Edited to address the updated question...

You can box and unbox objects if you want to use a struct as a reference.

However, the Nullable<> type basically allows to enhance any value type with an additional state flag which tells whether the value shall be used as null or if the stuct is "valid".

So to address your questions:

  1. This is an advantage when used in collections, or because of the different semantics (copying instead of referencing)

  2. No it doesn't. The CLR does respect this when boxing and unboxing, so that you actually never box a Nullable<> instance. Boxing a Nullable<> which "has" no value will return a null reference, and unboxing does the opposite.

  3. Nope.

  4. Again, this isn't the case. In fact generic constraints for a struct do not allow nullable structs to be used. This makes sense due to the special boxing/unboxing behavior. Therefore, if you have a where T: struct to constrain a generic type, nullable types will be disallowed. Since this constraint is defined on the Nullable<T> type as well, you cannot nest them, without any special treatment to prevent this.
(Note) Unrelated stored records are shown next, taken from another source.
/-- The same with bit 31 at 1, for 0x0D and above. -/
theorem test_decode_reads_high :
    decode (.frame [0x8D, 0x12, 0x34, 0x5A] : Code) = .ok (.rdAfeStatus 0x1234 0x5 0xA) ∧
    decode (.frame [0x8E, 0x12, 0x34, 0x5A] : Code) = .ok (.rdSysStatus 0x1234 0x5 0xA) ∧
    decode (.frame [0x8F, 0x12, 0x34, 0x5A] : Code) = .ok (.rdTestConfig 0x1234 0x5 0xA) ∧
    decode (.frame [0x90, 0x12, 0x34, 0x5A] : Code) = .ok (.rdOscMonitor 0x1234 0x5 0xA) ∧
    decode (.frame [0x91, 0x12, 0x34, 0x5A] : Code) = .ok (.rdMagGainConfig 0x1234 0x5 0xA) ∧
    decode (.frame [0x92, 0x12, 0x34, 0x5A] : Code) = .ok (.rdMagOffsetConfig 0x1234 0x5 0xA) ∧
    decode (.frame [0x93, 0x12, 0x34, 0x5A] : Code) = .ok (.rdAngleResult 0x1234 0x5 0xA) ∧
    decode (.frame [0x94, 0x12, 0x34, 0x5A] : Code) = .ok (.rdMagnitudeResult 0x1234 0x5 0xA) ∧
    decode (.frame [0x95, 0x12, 0x34, 0x5A] : Code) = .ok (.rdUnknown15 0x1234 0x5 0xA) ∧
    decode (.frame [0x97, 0x12, 0x34, 0x5A] : Code) = .ok (.rdUnknown16 0x17 0x1234 0x5 0xA) ∧
    decode (.frame [0x9F, 0x12, 0x34, 0x5A] : Code) = .ok (.rdUnknown18 0x1F 0x1234 0x5 0xA) ∧
    decode (.frame [0xBF, 0x12, 0x34, 0x5A] : Code) = .ok (.rdUnknown20 0x3F 0x1234 0x5 0xA) ∧
    decode (.frame [0xFF, 0x12, 0x34, 0x5A] : Code) = .ok (.rdUnknown40 0x7F 0x1234 0x5 0xA) := by decide

/-- Data type codes 0 to 7 (10_state.md R31). -/
theorem test_decode_dataTypes :
    decode (.dataType 0 : Code) = .ok .misoDefault ∧
    decode (.dataType 1 : Code) = .ok .misoXy ∧
    decode (.dataType 2 : Code) = .ok .misoXz ∧
    decode (.dataType 3 : Code) = .ok .misoZy ∧
    decode (.dataType 4 : Code) = .ok .misoXt ∧
    decode (.dataType 5 : Code) = .ok .misoYt ∧
    decode (.dataType 6 : Code) = .ok .misoZt ∧
    decode (.dataType 7 : Code) = .ok .misoAm := by decide

/-- Three and five bytes are no frame (20_memory.md R56). -/
theorem test_decode_refuses_lengths :
    decode (.frame [0x0F, 0x00, 0x04] : Code) = .error (.lengthError 3) ∧
    decode (.frame [0x0F, 0x00, 0x04, 0x07, 0x00] : Code) = .error (.lengthError 5) := by decide

/-- The encoder: `WR DEVICE_CONFIG, 0x5129` with its CRC is 0x00512901 (95_test_vectors.md P1), and
`RD X_CH_RESULT` with command 8 is 0x8900008E (V8). -/
theorem test_encode_frames :
    encode Stamp.unset (.wrDeviceConfig 0x5129 0x0 0x1) = .frame [0x00, 0x51, 0x29, 0x01] ∧
    encode Stamp.unset (.rdXChResult 0x0000 0x8 0xE) = .frame [0x89, 0x00, 0x00, 0x8E] := by decide

/-- The host's numbers: event kinds and data types as in spec/opcode_table.json, then a frame. -/
theorem test_tableWords :
    decodeTableWord 8 0 = some (.enable Stamp.unset) ∧ decodeTableWord 8 3 = some .reservedKind3 ∧
    decodeTableWord 8 5 = some .misoYt ∧ decodeTableWord 32 0x0F000407 = some (.wrTestConfig 0x0004 0x0 0x7) := by
  decide

/-- The configuration word of P1 is 0x0E000 (95_test_vectors.md section 3); code 7 is refused (D34). -/
theorem test_configWord :
    packConfig cfgV = 0x0E000 ∧ unpackConfig 0x0E000 = some cfgV ∧ unpackConfig 0x00038 = none := by decide

/-- CONV_EN alone is bit 12 and STAT8_EN alone bit 15; ranges 25, 100 and 300 mT are codes 1, 3 and 6
(10_state.md R32, R38). -/
theorem test_configWord_positions :
    packConfig { resetConfig with convEn := true } = 0x01000 ∧
    packConfig { resetConfig with stat8En := true } = 0x08000 ∧
    packConfig { resetConfig with dataType := .am, brX := .mT25, brY := .mT100, brZ := .mT300 } = 0x00CCF := by
  decide

/-! ## The first step after reset runs the placed word -/

theorem test_fetch_event : step (State.reset.withFetchWord 8 0) = exec (.enable Stamp.unset) (setOut none State.reset) := rfl

/-- A placed MOSI frame is the frame that the very next step finalizes. -/
theorem test_fetch_frame :
    ((after (step (State.reset.withFetchWord 32 0x0F000407))).out.map fun r => (r.mosiFrame, r.addr, r.regValue)) =
      some (some 0x0F000407, some 0x0F, some 0x0004) := by decide +kernel

/-- A placed data type is the mode that the very next step interprets a MISO frame in. Code 4 is XT. -/
theorem test_fetch_dataType :
    ((after (step ({ State.reset with bufMiso := cells [0x44, 0x80, 0x5D, 0x09], cntMiso := 4 }.withFetchWord 8 4))).out.map
      fun r => (r.ch1Val, r.ch2Val)) = some (some (-2035), some 1093) := by decide +kernel

/-! ## The CRC: 95_test_vectors.md section 2.2 -/

theorem test_crc_values :
    [0x00000000, 0x00000009, 0x0000000F, 0xFFFFFFF0, 0xFFFFFFFF, 0xFFFFFFFE, 0x80000000, 0x00000010, 0x0E000000, 0x8E000005, 0x89000000, 0x0F000400, 0x0F000407, 0x12345670, 0x12345674, 0xDEADBEE0, 0x0000FFF0, 0xAAAAAAA0, 0x55555550, 0x00512901, 0x0800000B, 0x15123408].map crc4Calc =
      [0x9, 0x9, 0x9, 0xE, 0xE, 0xE, 0xF, 0xC, 0x3, 0x5, 0x0, 0x7, 0x7, 0x4, 0x4, 0x1, 0x8, 0x2, 0x5, 0x1, 0xB, 0x8] := by decide +kernel

theorem test_crc_status :
    [0x00000000, 0x00000009, 0x0000000F, 0xFFFFFFF0, 0xFFFFFFFF, 0xFFFFFFFE, 0x80000000, 0x00000010, 0x0E000000, 0x8E000005, 0x89000000, 0x0F000400, 0x0F000407, 0x12345670, 0x12345674, 0xDEADBEE0, 0x0000FFF0, 0xAAAAAAA0, 0x55555550, 0x00512901, 0x0800000B, 0x15123408].map (fun f => (crcCheck f).status == .ok) =
      [false, true, false, false, false, true, false, false, false, true, true, false, true, false, true, false, false, false, false, true, true, true] := by decide +kernel

/-! ## Bit and byte utilities: 95_test_vectors.md section 2.3 -/

theorem test_maskedValue :
    maskedValue 0x8E12345A 24 0x7F = 0x0E ∧ maskedValue 0x8E12345A 8 0xFFFF = 0x1234 ∧
    maskedValue 0x8E12345A 4 0xF = 0x5 ∧ maskedValue 0xFFFFFFFF 32 0xFF = 0 := by decide

theorem test_bits :
    getBit 0x80000000 31 = 1 ∧ getBit 0x80000000 30 = 0 ∧
    (setBit 1 3 ||| setBit 0 2 ||| setBit 1 1 ||| setBit 1 0) = 0xB := by decide

theorem test_signExtend :
    signExtend 0x800 12 16 = some (-2048) ∧ signExtend 0x7FF 12 16 = some 2047 ∧
    signExtend 0x80 8 16 = some (-128) ∧ signExtend 0x40 7 16 = some (-64) ∧
    signExtend 0xFFFF 16 16 = some (-1) ∧ signExtend 1 1 16 = some (-1) ∧
    signExtend 0x1800 12 16 = some (-2048) ∧ signExtend 5 0 16 = none ∧ signExtend 5 12 0 = none ∧
    signExtend 5 12 8 = none := by decide

theorem test_bytesToU32be :
    bytesToU32be [0x0F, 0x00, 0x04, 0x07] 4 = some 0x0F000407 ∧ bytesToU32be [0x12, 0x34, 0x56] 3 = none ∧
    bytesToU32be [] 0 = none ∧ bytesToU32be [1, 2, 3, 4, 5] 5 = none := by decide

/-! ## Registers: 95_test_vectors.md section 2.4, the payload 0xA5C3 (0xA5C3 and the most negative value for
the signed ones), through the WR row and through the RD row -/

theorem test_wrDeviceConfig :
    rowSeen (.wrDeviceConfig 0xA5C3 0 0) (full cfgV 0 0) Record.fields = some (some
      [(.RSVD_15, 1), (.CONV_AVG, 2), (.RSVD_11_10, 1), (.MAG_TEMPCO, 1), (.RSVD_7, 1),
        (.OPERATING_MODE, 4), (.T_CH_EN, 0), (.T_RATE, 0), (.T_HLT_EN, 1), (.RSVD_0, 1)]) := by decide +kernel

theorem test_rdDeviceConfig :
    rowSeen (.rdDeviceConfig 0x0F0F 0 0) (full cfgV 0 0x00512900) Record.fields = some (some
      [(.RSVD_15, 0), (.CONV_AVG, 5), (.RSVD_11_10, 0), (.MAG_TEMPCO, 1), (.RSVD_7, 0),
        (.OPERATING_MODE, 2), (.T_CH_EN, 1), (.T_RATE, 0), (.T_HLT_EN, 0), (.RSVD_0, 1)]) := by decide +kernel

theorem test_wrSensorConfig :
    rowSeen (.wrSensorConfig 0xA5C3 0 0) (full cfgV 0 0) Record.fields = some (some
      [(.ANGLE_EN, 2), (.SLEEPTIME, 9), (.MAG_CH_EN, 7), (.Z_RANGE, 0), (.Y_RANGE, 0), (.X_RANGE, 3)]) := by decide +kernel

theorem test_rdSensorConfig :
    rowSeen (.rdSensorConfig 0x0F0F 0 0) (full cfgV 0 0x009A7500) Record.fields = some (some
      [(.ANGLE_EN, 2), (.SLEEPTIME, 6), (.MAG_CH_EN, 9), (.Z_RANGE, 3), (.Y_RANGE, 1), (.X_RANGE, 1)]) := by decide +kernel

theorem test_wrSystemConfig :
    rowSeen (.wrSystemConfig 0xA5C3 0 0) (full cfgV 0 0) Record.fields = some (some
      [(.RSVD_15_14, 2), (.DIAG_SEL, 2), (.RSVD_11, 0), (.TRIGGER_MODE, 2), (.DATA_TYPE, 7),
        (.DIAG_EN, 0), (.RSVD_4_3, 0), (.Z_HLT_EN, 0), (.Y_HLT_EN, 1), (.X_HLT_EN, 1)]) := by decide +kernel

theorem test_rdSystemConfig :
    rowSeen (.rdSystemConfig 0x0F0F 0 0) (full cfgV 0 0x00354500) Record.fields = some (some
      [(.RSVD_15_14, 0), (.DIAG_SEL, 3), (.RSVD_11, 0), (.TRIGGER_MODE, 2), (.DATA_TYPE, 5),
        (.DIAG_EN, 0), (.RSVD_4_3, 0), (.Z_HLT_EN, 1), (.Y_HLT_EN, 0), (.X_HLT_EN, 1)]) := by decide +kernel

theorem test_wrAlertConfig :
    rowSeen (.wrAlertConfig 0xA5C3 0 0) (full cfgV 0 0) Record.fields = some (some
      [(.RSVD_15_14, 2), (.ALERT_LATCH, 1), (.ALERT_MODE, 0), (.STATUS_ALRT, 0), (.RSVD_10_9, 2),
        (.RSLT_ALRT, 1), (.RSVD_7_6, 3), (.THRX_COUNT, 0), (.T_THRX_ALRT, 0), (.Z_THRX_ALRT, 0),
        (.Y_THRX_ALRT, 1), (.X_THRX_ALRT, 1)]) := by decide +kernel

theorem test_rdAlertConfig :
    rowSeen (.rdAlertConfig 0x0F0F 0 0) (full cfgV 0 0x00293F00) Record.fields = some (some
      [(.RSVD_15_14, 0), (.ALERT_LATCH, 1), (.ALERT_MODE, 0), (.STATUS_ALRT, 1), (.RSVD_10_9, 0),
        (.RSLT_ALRT, 1), (.RSVD_7_6, 0), (.THRX_COUNT, 3), (.T_THRX_ALRT, 1), (.Z_THRX_ALRT, 1),
        (.Y_THRX_ALRT, 1), (.X_THRX_ALRT, 1)]) := by decide +kernel

theorem test_wrXThrxConfig :
    rowSeen (.wrXThrxConfig 0xA5C3 0 0) (full cfgV 0 0) Record.fields = some (some
      [(.X_HI_THRESHOLD, -91), (.X_LO_THRESHOLD, -61)]) := by decide +kernel

theorem test_rdXThrxConfig :
    rowSeen (.rdXThrxConfig 0x0F0F 0 0) (full cfgV 0 0x007D8300) Record.fields = some (some
      [(.X_HI_THRESHOLD, 125), (.X_LO_THRESHOLD, -125)]) := by decide +kernel

theorem test_wrYThrxConfig :
    rowSeen (.wrYThrxConfig 0xA5C3 0 0) (full cfgV 0 0) Record.fields = some (some
      [(.Y_HI_THRESHOLD, -91), (.Y_LO_THRESHOLD, -61)]) := by decide +kernel

theorem test_rdYThrxConfig :
    rowSeen (.rdYThrxConfig 0x0F0F 0 0) (full cfgV 0 0x007D8300) Record.fields = some (some
      [(.Y_HI_THRESHOLD, 125), (.Y_LO_THRESHOLD, -125)]) := by decide +kernel

theorem test_wrZThrxConfig :
    rowSeen (.wrZThrxConfig 0xA5C3 0 0) (full cfgV 0 0) Record.fields = some (some
      [(.Z_HI_THRESHOLD, -91), (.Z_LO_THRESHOLD, -61)]) := by decide +kernel

theorem test_rdZThrxConfig :
    rowSeen (.rdZThrxConfig 0x0F0F 0 0) (full cfgV 0 0x0080FF00) Record.fields = some (some
      [(.Z_HI_THRESHOLD, -128), (.Z_LO_THRESHOLD, -1)]) := by decide +kernel

theorem test_wrTThrxConfig :
    rowSeen (.wrTThrxConfig 0xA5C3 0 0) (full cfgV 0 0) Record.fields = some (some
      [(.T_HI_THRESHOLD, 165), (.T_LO_THRESHOLD, 195)]) := by decide +kernel

theorem test_rdTThrxConfig :
    rowSeen (.rdTThrxConfig 0x0F0F 0 0) (full cfgV 0 0x00673200) Record.fields = some (some
      [(.T_HI_THRESHOLD, 103), (.T_LO_THRESHOLD, 50)]) := by decide +kernel

theorem test_wrConvStatus :
    rowSeen (.wrConvStatus 0xA5C3 0 0) (full cfgV 0 0) Record.fields = some (some
      [(.RSVD_15_14, 2), (.RDY, 1), (.A, 0), (.T, 0), (.Z, 1), (.Y, 0), (.X, 1), (.RSVD_7, 1),
        (.SET_COUNT, 4), (.RSVD_3_2, 0), (.ALRT_STATUS, 3)]) := by decide +kernel

theorem test_rdConvStatus :
    rowSeen (.rdConvStatus 0x0F0F 0 0) (full cfgV 0 0x003F5200) Record.fields = some (some
      [(.RSVD_15_14, 0), (.RDY, 1), (.A, 1), (.T, 1), (.Z, 1), (.Y, 1), (.X, 1), (.RSVD_7, 0),
        (.SET_COUNT, 5), (.RSVD_3_2, 0), (.ALRT_STATUS, 2)]) := by decide +kernel

theorem test_wrXChResult :
    rowSeen (.wrXChResult 0xA5C3 0 0) (full cfgV 0 0) Record.fields = some (some
      [(.X_CH_RESULT, -23101)]) := by decide +kernel

theorem test_rdXChResult :
    rowSeen (.rdXChResult 0x0F0F 0 0) (full cfgV 0 0x00800000) Record.fields = some (some
      [(.X_CH_RESULT, -32768)]) := by decide +kernel

theorem test_wrYChResult :
    rowSeen (.wrYChResult 0xA5C3 0 0) (full cfgV 0 0) Record.fields = some (some
      [(.Y_CH_RESULT, -23101)]) := by decide +kernel

theorem test_rdYChResult :
    rowSeen (.rdYChResult 0x0F0F 0 0) (full cfgV 0 0x007FFF00) Record.fields = some (some
      [(.Y_CH_RESULT, 32767)]) := by decide +kernel

theorem test_wrZChResult :
    rowSeen (.wrZChResult 0xA5C3 0 0) (full cfgV 0 0) Record.fields = some (some
      [(.Z_CH_RESULT, -23101)]) := by decide +kernel

theorem test_rdZChResult :
    rowSeen (.rdZChResult 0x0F0F 0 0) (full cfgV 0 0x00FFFF00) Record.fields = some (some
      [(.Z_CH_RESULT, -1)]) := by decide +kernel
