/-- A commit set: generations, state, last status, and the values of the shadow and of the pending copy that differ from
those in effect, by register key (R433). -/
structure CommitSet where
  openGen : Nat
  closeGen : Nat
  mode : SetMode
  status : Nat
  shadow : List (Nat × Nat)
  pending : Option (List (Nat × Nat))
  /-- The port whose CS_CLOSE completed the pending copy (R295). -/
  closer : Nat
  deriving DecidableEq, Repr

def CommitSet.empty : CommitSet := ⟨0, 0, .closed, 0, [], none, 0⟩

/-- The register space (chapter 16). -/
structure Regs where
  /-- Values in effect, by offset; an unlisted register holds its reset value. -/
  vals : Tab Nat
  /-- Latched _HI values by port and offset (R426). -/
  latches : Tab (Option Nat)
  sets : Tab CommitSet
  deriving DecidableEq, Repr

/-- What a site is used for (R10, R12, FD_STATE). -/
inductive SiteUse where
  | active
  | spare
  | out
  deriving DecidableEq, Repr

/-- One field site (R10 to R13, R442, R501). -/
structure Site where
  use : SiteUse
  rank : Option Nat
  /-- Thermal steps taken, 0 to 4 (R501). -/
  steps : Nat
  /-- Samples of 100 µs since the last step, and in a row below 92 °C. -/
  sinceStep : Nat
  coolSamples : Nat
  junction : Nat
  /-- Cores stopped under R501. -/
  stopped : Bool
  chgStall : Nat
  opdStall : Nat
  /-- Powered seconds at which each path failure of the site's ports arose, newest first (R451). -/
  pathFails : List Nat
  /-- Whether the site's stack has ever served a rank (R491). -/
  served : Bool
  deriving DecidableEq, Repr

/-- What a core site is used for (R449, R450). -/
inductive CoreUse where
  | inService
  | spare
  | lost
  | retired
  deriving DecidableEq, Repr

/-- A core site's service record: its use, whether it was ever lost before, and the powered time of that loss (R450). -/
structure CoreSite where
  use : CoreUse
  lostAt : Option Nat
  deriving DecidableEq, Repr

/-- One pass of a core: the claim registers of R39, the program words issued, and what the rings and banks hold of it. -/
structure Pass where
  counter : Nat
  rank : Nat
  claim : Nat
  tileM : Nat
  tileN : Nat
  tileB : Nat
  mValid : Nat
  nValid : Nat
  kFirst : Nat
  kLen : Nat
  /-- Program words issued so far. -/
  issued : Nat
  /-- The ring slot of the pass's first slab, and how many of its slabs its LOAD has written, for A and for B (R30). -/
  slotA : Nat
  slotB : Nat
  inA : Nat
  inB : Nat
  /-- The array has run the pass; the banks have changed over; the shadow holds the tile. -/
  ran : Bool
  changed : Bool
  shadowed : Bool
  /-- DRAIN words executed. -/
  drained : Nat
  /-- Tiles sent to link streams that their link interfaces have not accepted yet: the stream, and (entry, FP32 word)
  (R327). -/
  sent : List (Nat × List (Nat × Nat))
  /-- The completion of the tile has been posted (R59). -/
  posted : Bool
  deriving DecidableEq, Repr

/-- An operand ring of a core (R29, R42): the slot that its next slab goes to, and the addresses and the first slot of the
slabs loaded last. -/
structure OperandRing where
  next : Nat
  keys : List Nat
  first : Nat
  deriving DecidableEq, Repr

def OperandRing.empty : OperandRing := ⟨0, [], 0⟩

/-- One core (R25). Banks and shadow hold FP32 words by r · 64 + c; an unlisted entry holds zero. -/
structure Core where
  /-- Lap counter index of the kernel whose program the core holds. -/
  kern : Option Nat
  /-- The program store, base sets and parameter sets stand in the kernel record. The passes claimed, oldest first. -/
  passes : List Pass
  bankA : Tab Nat
  bankB : Tab Nat
  shadow : Tab Nat
  /-- Bank select: the compute bank is B. -/
  computeB : Bool
  /-- CHANGEOVER waits for the drain bank to empty (R50). -/
  toggleDue : Bool
  /-- A CLAIM waits for a closed tile (R224). -/
  gateWait : Bool
  /-- The last CLAIM found no tile (R34). -/
  stopped : Bool
  /-- The operand SRAM's 384 lines, each as the bytes that the slab written there last put into it (R25, R29). -/
  sram : Tab (List Byte)
  ringA : OperandRing
  ringB : OperandRing
  /-- The 48-bit block registers of the 8 × 8 cells, by r · 8 + c (R25, R66). -/
  blocks : Tab (BitVec 48)
  deriving DecidableEq, Repr

def Core.empty : Core := ⟨none, [], [], [], [], false, false, false, false, [], .empty, .empty, []⟩

/-- An entry of a lap-counter block's claim table (R118). -/
structure Held where
  claim : Nat
  site : Nat
  core : Nat
  deriving DecidableEq, Repr

/-- Lap counter states (LC_STATE). -/
inductive LcMode where
  | free
  | serving
  | exhausted
  | cancelling
  deriving DecidableEq, Repr

/-- One lap counter of one rank's lap-counter block (R117, R118, R145). -/
structure LapCounter where
  mode : LcMode
  cx : Nat
  next : Nat
  stop : Nat
  done : Nat
  retry : List Nat
  held : List Held
  handOut : Nat
  handIn : Nat
  returned : Nat
  boundM : Nat
  boundN : Nat
  boundK : Nat
  boundB : Nat
  deriving DecidableEq, Repr

def LapCounter.empty : LapCounter := ⟨.free, 0, 0, 0, 0, [], [], 0, 0, 0, 0, 0, 0, 0⟩

/-- An issued kernel (R121), keyed by its lap counter. -/
structure Kernel where
  cmd : CmdId
  image : KImage
  prog : List Nat
  /-- The recipe record and the recipe active at its issue (R94). -/
  recIndex : Option Nat
  wide : Bool
  boundM : Nat
  boundN : Nat
  boundK : Nat
  boundB : Nat
  /-- Input extents of a window at issue: ID, IH, IW (R215). -/
  inD : Nat
  inH : Nat
  inW : Nat
  /-- The producer's command of a chained kernel (R226). -/
  producer : Option CmdId
  cancelled : Bool
  /-- Its status other than success, once known (R141, R143). -/
  status : Nat
  /-- Posted partials as (tile, p) and tiles summed (R133). -/
  posted : List (Nat × Nat)
  summed : List Nat
  /-- Slices staged, by rank · 2^16 + slice (R221). -/
  staged : List Nat
  deriving DecidableEq, Repr

/-- Tiles and kernels (chapters 2 and 5). -/
structure Tiles where
  /-- By site · 4096 + core. -/
  cores : Tab Core
  coreSites : Tab CoreSite
  /-- By rank · 256 + index. -/
  counters : Tab LapCounter
  /-- By lap counter index. -/
  kernels : Tab (Option Kernel)
  /-- The kernels each context completed last, newest first, none for one refused at issue: the first is the producer of a
  chained kernel that follows (R226). -/
  prior : Tab (List (Option Kernel))
  /-- Row-band completion counters, by rank · 512 + index (R137). -/
  bands : Tab Nat
  /-- Arrival bits, by rank · 2^15 + bitmap · 4096 + bit (R317). -/
  arrival : List Nat
  /-- Batons landed per chunk, by (rank · 8 + bitmap) · 2^20 + chunk (R317). -/
  chunks : Tab Nat
  deriving DecidableEq, Repr

/-- A recipe record (Table 4.1), an allocation (Table 9.4), a chain program or micro-program of the package, as words. -/
structure Package where
  header : Nat
  recipes : List Nat
  chains : List (List Byte)
  micros : List (List Byte)
  tprogs : List (List Nat)
  allocs : List Nat
  deriving DecidableEq, Repr

/-- The guard rails (chapter 4): counted layers, commands issued with a wide recipe, and the monitors. -/
structure Rails where
  counted : List Nat
  wideCmds : List (Nat × CmdId)
  /-- Monitor counts by (rank · 513 + slot) · 3 + which. -/
  fieldMon : Tab Nat
  /-- Module monitor counts by slot · 3 + which. -/
  moduleMon : Tab Nat
  /-- The recipe context has been torn down since the package's admission (R106). -/
  torn : Bool
  deriving DecidableEq, Repr

/-- The bytes of the infield and of the stacks (chapter 9, R447). -/
structure Memory where
  /-- By rank · 100663296 + byte address. -/
  infield : List Host.Cell
  /-- Stack bytes by rank · 2^37 + A, KV frame bytes at 2^48 + frame · 2^28 + byte, slate stores at 2^50 + port · 2^28. -/
  store : List Host.Cell
  /-- Poisoned infield lines, by rank · 786432 + line. -/
  poisonLines : List Nat
  /-- Poisoned codewords, by store address div 64. -/
  poisonWords : List Nat
  /-- Ranks whose working tier is poisoned until written, and the heat units written since, by store address div 65536. -/
  untilWritten : List Nat
  unitsWritten : List Nat
  deriving DecidableEq, Repr

/-- Stack thermal states (Table 9.8). -/
inductive StackMode where
  | normal
  | hot
  | critical
  | stopped
  deriving DecidableEq, Repr

/-- A stack (R244, R259 to R263), of a rank. -/
structure Stack where
  mode : StackMode
  celsius : Nat
  /-- Logical channels that stay in service for want of a spare (R262). -/
  degraded : List Nat
  /-- Physical channel of each logical channel that was moved from its factory place; channels retired. -/
  remap : Tab Nat
  retired : List Nat
  /-- The repair in progress: logical channel, spare channel; and logical channels whose repair waits (R261, R488). -/
  repair : Option (Nat × Nat)
  repairsDue : List Nat
  /-- Logical channels under a retrain, and failed retrains in a row by channel. -/
  retraining : List Nat
  failed : Tab Nat
  /-- Powered ns at which the repair in progress started; corrected errors of the last 24 h, as (logical channel, powered
  second) (R261). -/
  repairNs : Nat
  errors : List (Nat × Nat)
  corrected : Nat
  uncorrected : Nat
  retrains : Nat
  recon : Nat
  holdMax : Nat
  /-- Weight units awaiting rebuild after a substitution (R457). -/
  weightMissing : Bool
  deriving DecidableEq, Repr

def Stack.empty : Stack := ⟨.normal, 0, [], [], [], none, [], [], [], 0, [], 0, 0, 0, 0, 0, false⟩

/-- A write held while its stack is CRITICAL (R264). -/
structure HeldWrite where
  rank : Nat
  addr : Nat
  byte : Byte
  mark : Bool
  cmd : CmdId
  deriving DecidableEq, Repr

/-- A heat-cache unit of a rank: its stack heat unit, its holder, the unreferenced mark and the time of last reading. -/
structure HeatUnit where
  unit : Nat
  holder : Nat
  unreferenced : Bool
  lastRead : Nat
  deriving DecidableEq, Repr

/-- Pages of an UNMAP whose free waits for earlier commands (R238). -/
structure PendingFree where
  cx : Nat
  charge : Nat
  pages : List Nat
  waits : List CmdId
  deriving DecidableEq, Repr

/-- The tiers (chapter 9). -/
structure Tiers where
  /-- P: the weight partition of each stack in GiB, as the last package admitted set it (R247). -/
  partition : Nat
  /-- Translation entries by cx · 2^27 + page number; cx 16 is the package table (R235). -/
  entries : Tab Nat
  /-- Allocated stack pages, by rank · 65536 + page. -/
  pages : List Nat
  /-- Heat units charged to each context; 16: pages charged to the package (R254). -/
  used : Tab Nat
  stackTab : Tab Stack
  heldWrites : List HeldWrite
  /-- Heat-cache units by rank, and read counters by rank · 4096 + unit mod 4096 (R251). -/
  heat : Tab (List HeatUnit)
  heatReads : Tab Nat
  heatClock : Nat
  frees : List PendingFree
  /-- Undefined bytes of mapped pages without storage: translation table, address, length, first free value (R239). -/
  spoils : List (Nat × Nat × Nat × Nat)
  deriving DecidableEq, Repr

/-- A KV frame's share count (R187). -/
structure Share where
  map : Nat
  hold : Nat
  deriving DecidableEq, Repr

/-- A share-count update queued at a field controller (R187): the frame and the changes of map and hold. -/
structure ShareUpdate where
  frame : Nat
  map : Int
  hold : Int
  deriving DecidableEq, Repr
Why not using references? I already mentioned the important semantic differences. But apart from this, reference types use much more memory space: Each reference, especially in 64-bit environments, uses up not only heap memory for the instance, but also memory for the reference, the instance type information, locking bits etc.. So, apart from the semantics and performance differences (indirection via reference), you end up with using a multiple of the memory used for the entity itself for most common entities. And the GC gets more objects to handle, which will make the total performance compared to structs even worse.

Catricecatrina answered 24/11, 2010 at 22:26 Comment(6)
Ad 2. int? a = null; bool b = (a == null); Since a is not real null reference, just Nullable holding null value, isn't it a special treatment? Ad 3. int? a = 1; a++; // a is now 2 - isn't it mutating the state?Hennery
It depends, I'd have to check the IL generated by the different C# versions. If == null always reverts to a reference comparison, then no, this wouldn't be special treatment in the compiler since the boxing required to compare with null will actually yield a null reference. Note that when using an unconstrained generic and comparing with null, it will in fact do a boxing operation (and issue a warning, at least R# does).Catricecatrina
I have to disagree with what you say about memory use. The plain difference is the pointer-size (32 or 64 bit), and if null or aliased, a reference type will take less total memory than a value-type if the class/struct size is greater than that. Since you will mostly not be copying the value itself, there tends to be much aliasing (though without the risks as they are aliased from different stack frames) so references tend to have lower total memory pressure. There are trade-offs that mean that value-type still wins upto around 16bytes, but the trade-offs can go either way.Arbitrage
@Jon, sorry you're wrong. Each heap instance has not only the fields in memory, But also uses additional memory for a syncblock, a type handle, etc.: msdn.microsoft.com/en-us/magazine/cc163791.aspx Depending on the type you'll have padding on the addresses which may also add additional wasted heap memory on each instance. Even in the null and (IMHO no so common) aliasing case you always waste the pointer memory, which is equal or more than a bool?, byte?, sbyte?, bool?, short? or ushort?, and on 64-bit also int?, uint?, single?, most nullable enum types and others!Catricecatrina
But there are still cases where the size of the value will outweigh that, and when it does, that increases with each stack frame. This reduces the effect of padding and the other info in memory, and brings the practical comparison back to closer to whether the size compares to pointer size. After around 16bytes, the balance is in a reference type's favour. It's just not always the case (and won't be in many cases that would be most common) nor particularly great. It would have to be a pretty massive advantage to reference types to make sense when value types is the obvious approach.Arbitrage
@Lucero: In 32-bit .net, the overhead for a heap object which is never used by a monitor lock or other such construct is eight bytes, plus whatever would be needed to bring the total size up to twelve. If one reference exists to a boxed 4-byte struct, the total cost will be 16 bytes. If two references exist to the same boxed struct, the total cost will be 20 bytes. If three, 24. Four, 28. One storage location of a nullable four-byte struct type costs 8 bytes; two, 16; three, 24; four, 32. So Nullable<T> wouldn't save much over an ImmutableHolder<T> class.Sportsman
M
6

It is not mutable; check again.

The boxing is different too; an empty "boxes" to null.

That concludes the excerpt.